Under agribusiness a field is ploughed by a machine that runs on oil and is made using oil. Then another machine made from oil running on oil plants corns. Then another machine built using oil running on oil comes over and sprays the crops with pesticides (made from oil). When ready a whole host of made-from-oil-powered-by-oil combine harvesters reap the crop that is then placed into a packaging system built on oil based products and powered by oil based electricity sorts and wraps the corn with oil based plastic.
The wrapped and ready corn is then placed in an oil powered and made from oil truck and taken to a distribution warehouse that is fabricated from oil based components and maintained by oil based oil powered machines. From this distribution centre the corn goes on another oil based oil powered lorry and is taken to a supermarket built from oil based components and you push a trolley with an oil based plastic handle and oil based rubber wheels around the supermarket having arrived in your oil based and oil powered car and…
You get the picture.
The point is that oil is not an asbtract fossil fuel energy source that sooner or later we will need to wean ourselves off to ensure we can still generate power – oil is everything.
Oil literally is the consumerist society in which we live.
Mass production, the astonishingly powerful force that has furnished our developed Western society with such a material abundance of objects is simply a story of oil. Without oil it does not exist.
So it’s beholden on us to ponder, how much oil are we using? And how much is left?
Here’s a graph:

….Pretty impressive that one country consumes roughly the same amount of oil as an entire continent in a day….

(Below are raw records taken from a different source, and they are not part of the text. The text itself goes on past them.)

-- ==== Sys2Proof/Tests/Words.lean ====
section
/-! SUPPORT. One word of every opcode, written out from the encodings of the manual, decodes and takes effect in a small state:
the statements about words speak of something. -/

namespace Sys2Proof.Tests

set_option Elab.async false

open Sys2Proof.Machine Sys2Proof.Claims Sys2Proof.Lab

/-- Words of ControlTransfers, ExitYieldAndNop. -/
def controlWords : List (Nat × Nat) :=
  [(0x000, 0x0007_0000_0300_2000),
    (0x001, 0x0017_0000_2300_2000),
    (0x002, 0x0027_0000_0002_0000),
    (0x003, 0x0037_0100_0300_2000),
    (0x004, 0x0047_0000_0002_0000),
    (0x005, 0x0057_0000_0000_0000),
    (0x006, 0x0067_0000_0000_0000),
    (0x007, 0x0077_0000_0000_0000)]

theorem witness_control_words : ∀ p ∈ controlWords, ∃ s x o hdr, Runs s x p.1 o hdr := all_run (by decide +kernel)

/-- Words of IntegerAndDivisionResults. -/
def integerWords : List (Nat × Nat) :=
  [(0x020, 0x0207_0481_400B_00A0),
    (0x021, 0x0217_0481_400B_00A0),
    (0x022, 0x0227_0481_400B_00C0),
    (0x023, 0x0237_0481_400B_00A0),
    (0x024, 0x0247_0481_400B_00A0),
    (0x025, two 0x0257_0481_400B_0060 0x8000_0000_0000_00A0),
    (0x026, 0x0267_0481_400B_00A0),
    (0x027, 0x0277_0481_400B_00A0),
    (0x028, 0x0287_0481_400B_00A0),
    (0x029, 0x0297_0481_400B_00A0),
    (0x02A, 0x02A7_0481_4000_00A0),
    (0x02B, 0x02B7_0481_4000_00A0)]

theorem witness_integer_words : ∀ p ∈ integerWords, ∃ s x o hdr, Runs s x p.1 o hdr := all_run (by decide +kernel)

/-- Words of AddressesMovesAndConversions. -/
def movesWords : List (Nat × Nat) :=
  [(0x02C, two 0x02C7_0200_C003_0028 0x8000_0000_0000_00C0),
    (0x02D, 0x02D7_0481_4000_00A0),
    (0x02E, 0x02E7_0480_030C_80A0),
    (0x02F, 0x02F7_0180_8302_A040)]

theorem witness_moves_words : ∀ p ∈ movesWords, ∃ s x o hdr, Runs s x p.1 o hdr := all_run (by decide +kernel)

/-- Words of BitwiseAndShiftResults. -/
def bitwiseWords : List (Nat × Nat) :=
  [(0x040, 0x0407_0481_400B_00C0),
    (0x041, 0x0417_0481_400B_00C0),
    (0x042, 0x0427_0481_400B_00C0),
    (0x043, 0x0437_0481_4000_00C0),
    (0x044, 0x0447_0481_400B_00C0),
    (0x045, 0x0457_0481_400B_00C0),
    (0x046, 0x0467_0481_400B_00C0),
    (0x047, 0x0477_0481_400B_00C0)]

theorem witness_bitwise_words : ∀ p ∈ bitwiseWords, ∃ s x o hdr, Runs s x p.1 o hdr := all_run (by decide +kernel)

/-- Words of BitCountAndFieldResults. -/
def bitsWords : List (Nat × Nat) :=
  [(0x048, 0x0487_0481_4000_00C0),
    (0x049, 0x0497_0481_4000_00C0),
    (0x04A, 0x04A7_0481_4000_00C0),
    (0x04B, 0x04B7_0481_400B_00C0),
    (0x04C, two 0x04C7_0481_400B_0060 0x8000_0000_0000_00C0),
    (0x04D, two 0x04D7_0481_400B_0008 0x8000_0000_0000_0000)]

So, we’re consuming, as a planet, just over 80 million barrels of oil per day. (stats valid as of 2006, which in itself is worrying as we will come to see).

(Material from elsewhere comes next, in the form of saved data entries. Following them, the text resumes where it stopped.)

-- ==== Sys2Proof/Machine/Types.lean ====
section
/-! DEFINITION. Data that commands carry and the state holds: carrier packets and flits (R64, R74). -/

namespace Sys2Proof

/-- A carrier header with its payload (R64, R74): the eight words, the payload bytes, and whether some
flit's sideband carries POISON (R87). -/
structure Packet where
  words : List Word
  payload : List Byte
  poison : Bool
  deriving DecidableEq, Repr

/-- A flit that tenant logic offers at a pavilion port: its sideband fields (Table 3-1), the header
words when it is a HEAD, and its payload bytes. `vc` is `TX_VC`; `vbytes` is the number of valid bytes,
1 to 128. -/
structure OfferedFlit where
  vc : Nat
  head : Bool
  tail : Bool
  poison : Bool
  vbytes : Nat
  words : List Word
  data : List Byte
  deriving DecidableEq, Repr

/-- What the ECC check of a configuration word or of a memory granule finds (R121, R439). -/
inductive EccResult
  | clean | corrected | uncorrectable
  deriving DecidableEq, Repr

/-- Does an ECC check find what it cannot correct? -/
def EccResult.bad (e : EccResult) : Bool := e == .uncorrectable

/-- What the ECC check of a flit finds in its four segments: how many hold a single-bit error, which is corrected, and
whether one holds an uncorrectable error (R87). -/
structure FlitEcc where
  fixed : Nat
  bad : Bool
  deriving DecidableEq, Repr

/-- The single-bit errors that are counted: at most one in each of the segments without an uncorrectable error. -/
def FlitEcc.count (e : FlitEcc) : Nat := min e.fixed (if e.bad then 3 else 4)

/-- A flit without an error. -/
def FlitEcc.clean : FlitEcc := ⟨0, false⟩

/-- The buffer whose front header a station reads at its destination, by its key, and what the ECC check of that flit
finds (R80, R87). -/
structure HeaderRead where
  key : Nat
  ecc : FlitEcc
  deriving DecidableEq, Repr

/-- What a MAC finds of a received frame: its FCS is right, its FEC has marked a codeword of it uncorrectable (R244),
and whether it is still arriving, the row then giving the bytes that have come so far (R17). -/
structure FrameMarks where
  good : Bool
  marked : Bool
  arriving : Bool
  deriving DecidableEq, Repr

/-- The tag of a host's access to a register window, and the level of `REG_READY` that it meets (R116). -/
structure WindowTag where
  tag : Nat
  ready : Bool
  deriving DecidableEq, Repr

/-- What tenant logic drives at the end of a register read: the data, and the level of `REG_READY` (R116). -/
structure RegAnswer where
  data : Word
  ready : Bool
  deriving DecidableEq, Repr

/-- The source whose next packet a commit sequencer passes, and whether the way of the flow cache that the packet's
lookup finds holds an uncorrectable error (R143, R211). -/
structure SequencerPass where
  src : Nat
  wayUe : Bool
  deriving DecidableEq, Repr

/-- An uncorrectable error met by an arbour instruction or a dispatch (R156): of the cluster's
instruction or data memory, or of the thread's context. -/
inductive ArbError
  | none | memory | context
  deriving DecidableEq, Repr

/-- How a read of host memory ends: with data, with poisoned data, with status UR or CA, or by its
completion timeout (R413 to R416). -/
inductive DmaEnd
  | ok | poison | refused | timeout
  deriving DecidableEq, Repr

/-- How the read of an operator's source ends: in device memory by its ECC check, in host memory by its completion. -/
structure SrcRead where
  ecc : EccResult
  dma : DmaEnd
  deriving DecidableEq, Repr

/-- What a microcode fetch of an event meets (R318, R330): nothing, a corrected error, a fault, an error that
is not repaired. -/
inductive UcEnd
  | ok | corrected | fault | unrepaired
  deriving DecidableEq, Repr

/-- What the environment answers to a transport engine in one step: the queue or control entry read and how
that read ends, further data and how its reads end, uncorrectable errors of the context and of the
memory-region entry, and the microcode event. -/
structure TeHost where
  wqe : List Byte
  we : DmaEnd
  data : List Byte
  e : DmaEnd
  ctxUe : Bool
  mrUe : Bool
  uc : UcEnd
  deriving DecidableEq, Repr

/-- A RoCEv2 packet as parsed (R278): is its ICRC right, the BTH's transport version, destination address, ECN = CE, BTH opcode, DestQP,
PSN, P_Key, AckReq, solicited, the bytes after the BTH without padding, the GRH bytes of a UD receive. -/
structure RoceIn where
  good : Bool
  ver : Nat
  dst : Nat
  ce : Bool
  op : Nat
  qpn : Nat
  psn : Nat
  pkey : Nat
  ack : Bool
  se : Bool
  body : List Byte
  grh : List Byte
  deriving DecidableEq, Repr

/-- A TCP segment as parsed (R344): addresses, ports, numbers, flags, window, timestamps, SACK blocks,
data, and whether it is marked CE. -/
structure TcpIn where
  src : Nat
  dst : Nat
  sport : Nat
  dport : Nat
  seq : Nat
  ack : Nat
  flags : Nat
  wnd : Nat
  ts : Option (Nat × Nat)
  sacks : List (Nat × Nat)
  data : List Byte
  ce : Bool
  deriving DecidableEq, Repr

/-- What a host answers to a storage engine that follows PRPs: the PRP list entries read, the data read, and
how the reads end. -/
structure NveHost where
  list : List Byte
  data : List Byte
  e : DmaEnd
  deriving DecidableEq, Repr

/-- The fields of an address-translation window (Table 15-13). -/
structure AtwFields where
  en : Bool
  rd : Bool
  wr : Bool
  sizeLog2 : Nat
  td : Nat
  base : Nat
  target : Nat
  deriving DecidableEq, Repr

/-- What the surroundings answer within a register write: the bytes that host memory returns to a read it
causes, how that read or the memory access of a stepped instruction ends, whether the external clock
is present, whether a port being disabled is receiving a frame, and the stations' ports over a new limit. -/
structure CsrEnv where
  bytes : List Byte
  src : SrcRead
  refPresent : Bool
  receiving : Bool
  overIn : List Nat
  overEject : List Nat
  deriving DecidableEq, Repr

/-- An SPDM request on a DOE mailbox (R535): the secured session it came in, if any, the version byte, the two
parameters, and what follows the four bytes of the header. -/
structure SpdmReq where
  session : Option Nat
  version : Nat
  p1 : Nat
  p2 : Nat
  body : List Byte
  deriving DecidableEq, Repr

/-- The privilege mode in which a hart makes an access (R430). -/
inductive HartMode
  | m | hs | u | vs | vu
  deriving DecidableEq, Repr

/-- What the caches give for the fetch of the instruction that makes an access (R429): good bytes, good bytes fetched again
after bad parity, bytes corrected by a cache's SECDED, or poisoned bytes. -/
inductive HartFetch
  | good | refetched | corrected | poisoned
  deriving DecidableEq, Repr

/-- What the checks find at an access of a hart, or of the system bus: those of the caches, and those of memory where it is
read (R429, R438). -/
structure HartMem where
  cache : EccResult
  mem : EccResult
  deriving DecidableEq, Repr

/-- An access of a hart: its number, its mode, and how its instruction was fetched (R429, R430). -/
structure HartAccess where
  hart : Nat
  mode : HartMode
  fetch : HartFetch
  deriving DecidableEq, Repr

/-- A core's read of `size` bytes at an offset of the control space. -/
structure CoreRead where
  who : HartAccess
  offset : Nat
  size : Nat
  deriving DecidableEq, Repr

/-- Who makes a control-space access: a host, or a core (R7, R34, R35). -/
inductive Accessor
  | host
  | core (x : HartAccess)
  deriving DecidableEq, Repr

/-- The function that a TLP concerns, the IDE stream that it arrives on, and whether its integrity check is good (R420). -/
structure TlpRoute where
  fn : Nat
  stream : Option Nat
  good : Bool
  deriving DecidableEq, Repr

/-- An ATS Invalidation Request: its tag, and the range of 2^`log2` bytes at `addr`, of a PASID or of none (R412). -/
structure AtsRange where
  tag : Nat
  pasid : Option Nat
  addr : Nat
  log2 : Nat
  deriving DecidableEq, Repr

/-- What is settled when a link comes up: whether it works in FLIT mode, and whether its host has Device Readiness Status
enabled (R392, R405). -/
structure LinkMode where
  flit : Bool
  drs : Bool
  deriving DecidableEq, Repr

/-- A queue whose state a host queue engine reads, with the result of the ECC check of what it reads (R383). -/
structure QueueRead where
  queue : Nat
  ecc : EccResult
  deriving DecidableEq, Repr

/-- The data of a DMI operation, and what the caches and memory meet if a hart or the bus accesses them for it (R543). -/
structure DmiData where
  data : Nat
  mem : HartMem
  deriving DecidableEq, Repr

/-- What comes to a function from its host: a TLP, the write that resets it or takes an enable away, or an object on its
DOE mailbox, with the operands of its command; SPDM and TDISP requests by their code. -/
inductive Tlp
  | config (route : TlpRoute) (offset : Nat) (write : Bool) (be value : Nat)
  | read (fn bar offset len tag : Nat) (stream : Option Nat) (good : Bool) (ecc : EccResult)
  | write (fn bar offset : Nat) (data : List Byte) (poison : Bool) (stream : Option Nat) (good : Bool) (env : CsrEnv)
      (answer : TeHost)
  | atomicIo (route : TlpRoute) (tag : Nat)
  | completion (port link tag : Nat) (route : TlpRoute) (ok poison : Bool) (data : List Byte)
  | message (route : TlpRoute) (code data : Nat)
  | atsInvalidation (route : TlpRoute) (range : AtsRange)
  | flr (fn : Nat)
  | busMasterOff (fn : Nat)
  | vfEnableOff (pf : Nat)
  | doe (pf index : Nat)
  | ideKm (pf session : Nat) (message : List Byte)
  | spdm (pf code : Nat) (request : SpdmReq)
  | tdisp (pf code session fn version : Nat) (payload : List Byte)
  deriving DecidableEq, Repr

/-- The function that it comes to; a mailbox is that of the PF. -/
def Tlp.fn : Tlp → Nat
  | .config x .. | .atomicIo x .. | .completion _ _ _ x .. | .message x .. | .atsInvalidation x .. => x.fn
  | .read fn .. | .write fn .. | .flr fn | .busMasterOff fn => fn
  | .vfEnableOff pf | .doe pf _ | .ideKm pf .. | .spdm pf .. | .tdisp pf .. => 1024 * pf

end Sys2Proof
end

It’s an obvious but pertinent observation to make that as countries develop their consumption of oil increases in tandem. The EIA is now predicting that the global consumption of oil will increase by 1,600,000 barrels per day.
To switch focus slightly and briefly, here’s another graph, this time world population over time:

And here’s a table – check out the growth rate percentages
| Rank |
Country |
Population (thousands)
2010 |
Population (thousands)
1990 |
Growth (%)
1990-2010 |
|
World |
6 895 889 |
5 306 425 |
30.0% |
| 1 |
China |
1 341 335 |
1 145 195 |
17.1% |
| 2 |
India |
1 224 614 |
873 785 |
40.2% |
| 3 |
United States |
310 384 |
253 339 |
22.5% |
| 4 |
Indonesia |
239 871 |
184 346 |
30.1% |
| 5 |
Brazil |
194 946 |
149 650 |
30.3% |
| 6 |
Pakistan |
173 593 |
111 845 |
55.2% |
| 7 |
Nigeria |
158 423 |
97 552 |
62.4% |
| 8 |
Bangladesh |
148 692 |
105 256 |
41.3% |
| 9 |
Russia |
142 958 |
148 244 |
-3.6% |
| 10 |
Japan |
126 536 |
122 251 |
3.5% |
This post is about peak oil – peak oil is the point at which we reach halfway in terms of the planet’s oil reserves. Once we reach peak oil we are only ever going to have less and less oil that will be harder and harder to get.

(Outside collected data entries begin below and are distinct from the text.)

-- ==== Sys2Proof/Syntax.lean ====
section
/-! DEFINITION. The commands of the block: one constructor per row of the opcode table, with the
row's operands. An identifier is a plain number; WellFormed.lean says which numbers exist. -/

namespace Sys2Proof
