-- ==== Sys2Proof/Machine/PlanTypes.lean ====
section
/-! DEFINITION. The site plan as data: a section of a plan (R37), the fields of a container (Tables
2-1 and 2-3) and a condition found in one. -/

namespace Sys2Proof.Machine

/-- One section of a plan (Table 2-2): type, instance, layout version, the RETIRE bit and the body. -/
structure Section where
  type : Nat
  inst : Nat
  layoutVer : Nat
  retire : Bool
  header : List Byte
  body : List Byte
  deriving DecidableEq, Repr

/-- The plan header and the trailer of a container (Tables 2-1, 2-3). -/
structure PlanInfo where
  kind : Nat
  seq : Nat
  arb : Nat
  count : Nat
  totalLen : Nat
  baseDigest : List Byte
  chainTail : List Byte
  ecKeyId : List Byte
  mldsaKeyId : List Byte
  ecSig : List Byte
  mldsaSig : List Byte
  signed : List Byte
  deriving DecidableEq, Repr

/-- A condition of Table 2-8 with the place `SITE_ERR_FIRST` reports (Table 2-14). -/
structure PlanErr where
  cond : Nat
  type : Nat
  inst : Nat
  offset : Nat
  deriving DecidableEq, Repr

end Sys2Proof.Machine
end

Given everything just covered – steady increases in global demand for oil as populations explode coupled with the understanding that our entire industrial and agricultural systems – our way of life in other words – is totally dependent upon oil for it’s continued existence means peak oil is something of paramount importance.
Running out of oil is not going to be good.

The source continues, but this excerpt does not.